Source: United States Senator for New York Kirsten Gillibrand
October 06, 2021
Experts Estimate Nearly 30,000 Industrial Sites Could Be Discharging PFAS Into The Environment, Including Drinking Water Sources; EPA’s Preliminary Plan Excludes Seven out of Nine Industry Categories Making PFAS Pollution Crisis Worse; Gillibrand and Colleagues Seek Expanded List and Deadlines to Establish Standards for PFAS Polluters
Today, U.S. Senator Kirsten Gillibrand is calling for the passage of her Clean Water Standards for PFAS Act of 2021 and is pushing the Environmental Protection Agency (EPA) to expand and strengthen regulatory efforts to address industrial PFAS discharges. In September, the EPA released the Preliminary Effluent Guidelines Program Plan 15 (Preliminary Plan 15), which outlines a proposed roadmap to regulate some industrial discharges of toxic per- and polyfluoroalkyl substances (PFAS) chemicals. Under the Clean Water Act, the EPA is required to issue a biannual plan that announces the status of the agency’s efforts related to national standards for wastewater discharged into surface waters. However, the draft Preliminary Plan 15 excludes most of the industry categories that are exacerbating the PFAS pollution crisis – including paper manufacturing plants like the Saint-Gobain Honeywell plant that polluted the waters in Hoosick Falls – and fails to set deadlines for new standards.

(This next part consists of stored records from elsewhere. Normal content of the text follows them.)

/-! ### setCtx -/

@[simp] theorem State.setCtx_cyc (s : State) (c : Nat) (x : Ctx) : (s.setCtx c x).cyc = s.cyc := rfl
@[simp] theorem State.setCtx_agenda (s : State) (c : Nat) (x : Ctx) : (s.setCtx c x).agenda = s.agenda := rfl
@[simp] theorem State.setCtx_freeCount (s : State) (c : Nat) (x : Ctx) : (s.setCtx c x).freeCount = s.freeCount := rfl
@[simp] theorem State.setCtx_cur (s : State) (c : Nat) (x : Ctx) : (s.setCtx c x).cur = s.cur := rfl
@[simp] theorem State.setCtx_cfgw (s : State) (c : Nat) (x : Ctx) : (s.setCtx c x).cfgw = s.cfgw := rfl
@[simp] theorem State.setCtx_powered (s : State) (c : Nat) (x : Ctx) : (s.setCtx c x).powered = s.powered := rfl
@[simp] theorem State.setCtx_fatal (s : State) (c : Nat) (x : Ctx) : (s.setCtx c x).fatal = s.fatal := rfl
@[simp] theorem State.setCtx_csr (s : State) (c : Nat) (x : Ctx) : (s.setCtx c x).csr = s.csr := rfl
@[simp] theorem State.setCtx_mem (s : State) (c : Nat) (x : Ctx) : (s.setCtx c x).mem = s.mem := rfl
@[simp] theorem State.setCtx_poison (s : State) (c : Nat) (x : Ctx) : (s.setCtx c x).poison = s.poison := rfl
@[simp] theorem State.setCtx_dir (s : State) (c : Nat) (x : Ctx) : (s.setCtx c x).dir = s.dir := rfl
@[simp] theorem State.setCtx_win (s : State) (c : Nat) (x : Ctx) : (s.setCtx c x).win = s.win := rfl
@[simp] theorem State.setCtx_wins (s : State) (c : Nat) (x : Ctx) : (s.setCtx c x).wins = s.wins := rfl
@[simp] theorem State.setCtx_cols (s : State) (c : Nat) (x : Ctx) : (s.setCtx c x).cols = s.cols := rfl
@[simp] theorem State.setCtx_grids (s : State) (c : Nat) (x : Ctx) : (s.setCtx c x).grids = s.grids := rfl
@[simp] theorem State.setCtx_gridNext (s : State) (c : Nat) (x : Ctx) : (s.setCtx c x).gridNext = s.gridNext := rfl
@[simp] theorem State.setCtx_teams (s : State) (c : Nat) (x : Ctx) : (s.setCtx c x).teams = s.teams := rfl
@[simp] theorem State.setCtx_reqs (s : State) (c : Nat) (x : Ctx) : (s.setCtx c x).reqs = s.reqs := rfl
@[simp] theorem State.setCtx_idNext (s : State) (c : Nat) (x : Ctx) : (s.setCtx c x).idNext = s.idNext := rfl
@[simp] theorem State.setCtx_slewPtr (s : State) (c : Nat) (x : Ctx) : (s.setCtx c x).slewPtr = s.slewPtr := rfl
@[simp] theorem State.setCtx_slewFree (s : State) (c : Nat) (x : Ctx) : (s.setCtx c x).slewFree = s.slewFree := rfl
@[simp] theorem State.setCtx_admits (s : State) (c : Nat) (x : Ctx) : (s.setCtx c x).admits = s.admits := rfl
@[simp] theorem State.setCtx_coopGuard (s : State) (c : Nat) (x : Ctx) : (s.setCtx c x).coopGuard = s.coopGuard := rfl
@[simp] theorem State.setCtx_heldEvents (s : State) (c : Nat) (x : Ctx) : (s.setCtx c x).heldEvents = s.heldEvents := rfl
@[simp] theorem State.setCtx_evRetired (s : State) (c : Nat) (x : Ctx) : (s.setCtx c x).evRetired = s.evRetired := rfl
@[simp] theorem State.setCtx_outbox (s : State) (c : Nat) (x : Ctx) : (s.setCtx c x).outbox = s.outbox := rfl
@[simp] theorem State.setCtx_msix (s : State) (c : Nat) (x : Ctx) : (s.setCtx c x).msix = s.msix := rfl
@[simp] theorem State.setCtx_peerMoves (s : State) (c : Nat) (x : Ctx) : (s.setCtx c x).peerMoves = s.peerMoves := rfl
@[simp] theorem State.setCtx_candidates (s : State) (c : Nat) (x : Ctx) : (s.setCtx c x).candidates = s.candidates := rfl
@[simp] theorem State.setCtx_stakeOps (s : State) (c : Nat) (x : Ctx) : (s.setCtx c x).stakeOps = s.stakeOps := rfl
@[simp] theorem State.setCtx_laneGroups (s : State) (c : Nat) (x : Ctx) : (s.setCtx c x).laneGroups = s.laneGroups := rfl
@[simp] theorem State.setCtx_dueAt (s : State) (c : Nat) (x : Ctx) : (s.setCtx c x).dueAt = s.dueAt := rfl
@[simp] theorem State.setCtx_busyAt (s : State) (c : Nat) (x : Ctx) : (s.setCtx c x).busyAt = s.busyAt := rfl
@[simp] theorem State.setCtx_rowSwaps (s : State) (c : Nat) (x : Ctx) : (s.setCtx c x).rowSwaps = s.rowSwaps := rfl
@[simp] theorem State.setCtx_exhausted (s : State) (c : Nat) (x : Ctx) : (s.setCtx c x).exhausted = s.exhausted := rfl
@[simp] theorem State.setCtx_bankCE (s : State) (c : Nat) (x : Ctx) : (s.setCtx c x).bankCE = s.bankCE := rfl
@[simp] theorem State.setCtx_bankUE (s : State) (c : Nat) (x : Ctx) : (s.setCtx c x).bankUE = s.bankUE := rfl
@[simp] theorem State.setCtx_wearUE (s : State) (c : Nat) (x : Ctx) : (s.setCtx c x).wearUE = s.wearUE := rfl
@[simp] theorem State.setCtx_mraOps (s : State) (c : Nat) (x : Ctx) : (s.setCtx c x).mraOps = s.mraOps := rfl
@[simp] theorem State.setCtx_worn (s : State) (c : Nat) (x : Ctx) : (s.setCtx c x).worn = s.worn := rfl
@[simp] theorem State.setCtx_rowActs (s : State) (c : Nat) (x : Ctx) : (s.setCtx c x).rowActs = s.rowActs := rfl
@[simp] theorem State.setCtx_refreshAt (s : State) (c : Nat) (x : Ctx) : (s.setCtx c x).refreshAt = s.refreshAt := rfl
@[simp] theorem State.setCtx_excursion (s : State) (c : Nat) (x : Ctx) : (s.setCtx c x).excursion = s.excursion := rfl
@[simp] theorem State.setCtx_excursionBack (s : State) (c : Nat) (x : Ctx) : (s.setCtx c x).excursionBack = s.excursionBack := rfl
@[simp] theorem State.setCtx_tripFrom (s : State) (c : Nat) (x : Ctx) : (s.setCtx c x).tripFrom = s.tripFrom := rfl
@[simp] theorem State.setCtx_hardTrip (s : State) (c : Nat) (x : Ctx) : (s.setCtx c x).hardTrip = s.hardTrip := rfl
@[simp] theorem State.setCtx_tripQueue (s : State) (c : Nat) (x : Ctx) : (s.setCtx c x).tripQueue = s.tripQueue := rfl
@[simp] theorem State.setCtx_dups (s : State) (c : Nat) (x : Ctx) : (s.setCtx c x).dups = s.dups := rfl
@[simp] theorem State.setCtx_lostRoutes (s : State) (c : Nat) (x : Ctx) : (s.setCtx c x).lostRoutes = s.lostRoutes := rfl
@[simp] theorem State.setCtx_hostUp (s : State) (c : Nat) (x : Ctx) : (s.setCtx c x).hostUp = s.hostUp := rfl
@[simp] theorem State.setCtx_nonce (s : State) (c : Nat) (x : Ctx) : (s.setCtx c x).nonce = s.nonce := rfl
@[simp] theorem State.setCtx_ckpt (s : State) (c : Nat) (x : Ctx) : (s.setCtx c x).ckpt = s.ckpt := rfl
@[simp] theorem State.setCtx_lostLinks (s : State) (c : Nat) (x : Ctx) : (s.setCtx c x).lostLinks = s.lostLinks := rfl
@[simp] theorem State.setCtx_bootWorn (s : State) (c : Nat) (x : Ctx) : (s.setCtx c x).bootWorn = s.bootWorn := rfl
@[simp] theorem State.setCtx_hoopFree (s : State) (c : Nat) (x : Ctx) : (s.setCtx c x).hoopFree = s.hoopFree := rfl
@[simp] theorem State.setCtx_hoopNext (s : State) (c : Nat) (x : Ctx) : (s.setCtx c x).hoopNext = s.hoopNext := rfl
@[simp] theorem State.setCtx_hoopAt (s : State) (c : Nat) (x : Ctx) : (s.setCtx c x).hoopAt = s.hoopAt := rfl
@[simp] theorem State.setCtx_booting (s : State) (c : Nat) (x : Ctx) : (s.setCtx c x).booting = s.booting := rfl
@[simp] theorem State.setCtx_measured (s : State) (c : Nat) (x : Ctx) : (s.setCtx c x).measured = s.measured := rfl
@[simp] theorem State.setCtx_pageReqs (s : State) (c : Nat) (x : Ctx) : (s.setCtx c x).pageReqs = s.pageReqs := rfl
@[simp] theorem State.setCtx_atsAsked (s : State) (c : Nat) (x : Ctx) : (s.setCtx c x).atsAsked = s.atsAsked := rfl
@[simp] theorem State.setCtx_puts (s : State) (c : Nat) (x : Ctx) : (s.setCtx c x).puts = s.puts := rfl
@[simp] theorem State.setCtx_engTlb (s : State) (c : Nat) (x : Ctx) : (s.setCtx c x).engTlb = s.engTlb := rfl
@[simp] theorem State.setCtx_hostQueue (s : State) (c : Nat) (x : Ctx) : (s.setCtx c x).hostQueue = s.hostQueue := rfl
@[simp] theorem State.setCtx_guard (s : State) (c : Nat) (x : Ctx) : (s.setCtx c x).guard = s.guard := rfl
@[simp] theorem State.setCtx_members (s : State) (c : Nat) (x : Ctx) : (s.setCtx c x).members = s.members := rfl
@[simp] theorem State.setCtx_frozenPeers (s : State) (c : Nat) (x : Ctx) : (s.setCtx c x).frozenPeers = s.frozenPeers := rfl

PFAS are a group of thousands of manufactured chemicals that can seep into drinking water supplies and have contaminated communities in New York and across the country. These toxic chemicals have been linked to cancers and other serious health and developmental effects.
“There is overwhelming evidence that PFAS chemicals are highly toxic to human health and Congress has been working diligently to regulate these harmful chemicals. While the draft plan EPA released last month is a positive first step, it unfortunately leaves out a majority of the industries that are exacerbating the PFAS pollution crisis,” said Senator Gillibrand. “I’m eager to work with the EPA to hold polluters accountable and develop clear standards for all measurable PFAS. As the EPA works on its final plan, I encourage the agency to be as ambitious as my Clean Water Standards for PFAS Act of 2021, which would require the EPA to establish effluent limitations guidelines and pretreatment standards for manufacturers in the 9 industry categories that are polluting the environment and public health the most.”
As the EPA reviews and finalizes its plan in the coming weeks, Senator Gillibrand is leading her Senate colleagues in a letter to EPA Administrator Regan calling on the agency to commit to creating a roadmap that expands the industry category list from two to the nine outlined by Congress in Gillibrand’s bill, and to set deadlines for when the agency plans to set these standards. The letter will also call for the PFAS Roadmap to include an immediate designation for PFOA and PFOS as hazardous substances, accelerate efforts to strengthen drinking water and groundwater cleanup standards, address ongoing industrial releases of PFAS into the air and water, and ensure that PFAS waste is properly disposed of.
Gillibrand’s Clean Water Standards for PFAS Act of 2021 would regulate PFAS chemicals under the Clean Water Act by requiring the creation of new effluent limitations guidelines and pretreatment standards for sources that discharge PFAS chemicals into our waterways, and authorize federal funding to assist Publicly Owned Treatment Works with the implementation of those guidelines and standards. The bill includes 9 priority industry categories to expand on what EPA is currently doing. These priority industry categories include:
- Organic Chemicals, Plastics and Synthetic Fibers (OCPSF);
- Pulp, paper, and paperboard;
- Textile mills;
- Electroplating;
- Metal finishing;
- Leather tanning and finishing;
- Paint formulating;
- Electrical and electrical components;
- Plastics molding and forming
Water quality criteria are numerical criteria developed by the EPA for determining when water becomes unsafe to human health. The EPA has previously developed water quality criteria for 94 chemical pollutants but not for PFAS. Similar legislation has passed the House twice on a bipartisan basis.
Gillibrand has a longstanding record of strengthening transparency and regulatory standards for PFAS emissions. In June of this year, Gillibrand successfully implemented her provision requiring the EPA to identify and publicly share the sources of PFAS emissions. It required that 172 PFAS be added to the Toxics Release Inventory (TRI), a centralized database that requires polluters to publicly report when chemicals are released into the environment. Gillibrand also successfully secured $10 billion in the bipartisan infrastructure package to address PFAS, including funding for a Gillibrand provision that was included in the Senate-passed Drinking Water and Wastewater Infrastructure Act of 2021 (DWWIA) earlier this year.